- EXERCISE INSTRUCTIONS
Nothing but the lines from the start of the records below through the line that has "(foldTail bs s).length = s.length := rfl" should appear, each exactly as given.

━━━━━ RECORD EXTRACTS ━━━━━

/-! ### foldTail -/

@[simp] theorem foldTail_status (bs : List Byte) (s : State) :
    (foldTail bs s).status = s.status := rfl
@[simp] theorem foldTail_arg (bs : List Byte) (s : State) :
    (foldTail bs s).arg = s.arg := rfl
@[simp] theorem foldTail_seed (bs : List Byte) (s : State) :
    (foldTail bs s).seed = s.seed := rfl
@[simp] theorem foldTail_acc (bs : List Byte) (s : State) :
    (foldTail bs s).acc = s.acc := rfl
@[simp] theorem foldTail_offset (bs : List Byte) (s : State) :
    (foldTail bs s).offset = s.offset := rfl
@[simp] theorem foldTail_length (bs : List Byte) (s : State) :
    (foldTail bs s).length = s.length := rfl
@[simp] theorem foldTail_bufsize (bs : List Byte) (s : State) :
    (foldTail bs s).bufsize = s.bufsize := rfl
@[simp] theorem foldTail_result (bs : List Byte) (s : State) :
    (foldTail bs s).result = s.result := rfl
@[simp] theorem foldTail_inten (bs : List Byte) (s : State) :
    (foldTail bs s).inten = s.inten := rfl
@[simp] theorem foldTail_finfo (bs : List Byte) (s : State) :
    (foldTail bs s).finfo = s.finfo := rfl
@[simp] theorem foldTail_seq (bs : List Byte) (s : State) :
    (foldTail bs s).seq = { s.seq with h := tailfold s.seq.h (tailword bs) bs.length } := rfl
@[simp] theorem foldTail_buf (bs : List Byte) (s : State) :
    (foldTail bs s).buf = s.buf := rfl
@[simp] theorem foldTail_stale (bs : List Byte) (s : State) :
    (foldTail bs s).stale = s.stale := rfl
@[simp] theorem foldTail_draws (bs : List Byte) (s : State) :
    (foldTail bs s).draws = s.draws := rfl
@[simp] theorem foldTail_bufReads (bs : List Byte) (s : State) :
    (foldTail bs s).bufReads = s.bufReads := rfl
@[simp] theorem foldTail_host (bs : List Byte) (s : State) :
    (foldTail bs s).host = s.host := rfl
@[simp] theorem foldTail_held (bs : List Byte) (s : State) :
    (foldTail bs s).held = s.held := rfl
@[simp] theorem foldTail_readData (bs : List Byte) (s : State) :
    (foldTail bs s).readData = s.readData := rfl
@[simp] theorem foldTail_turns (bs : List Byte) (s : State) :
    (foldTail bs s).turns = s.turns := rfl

━━━━━

- TASK RESPONSE
/-! ### foldTail -/

@[simp] theorem foldTail_status (bs : List Byte) (s : State) :
    (foldTail bs s).status = s.status := rfl
@[simp] theorem foldTail_arg (bs : List Byte) (s : State) :
    (foldTail bs s).arg = s.arg := rfl
@[simp] theorem foldTail_seed (bs : List Byte) (s : State) :
    (foldTail bs s).seed = s.seed := rfl
@[simp] theorem foldTail_acc (bs : List Byte) (s : State) :
    (foldTail bs s).acc = s.acc := rfl
@[simp] theorem foldTail_offset (bs : List Byte) (s : State) :
    (foldTail bs s).offset = s.offset := rfl
@[simp] theorem foldTail_length (bs : List Byte) (s : State) :
    (foldTail bs s).length = s.length := rfl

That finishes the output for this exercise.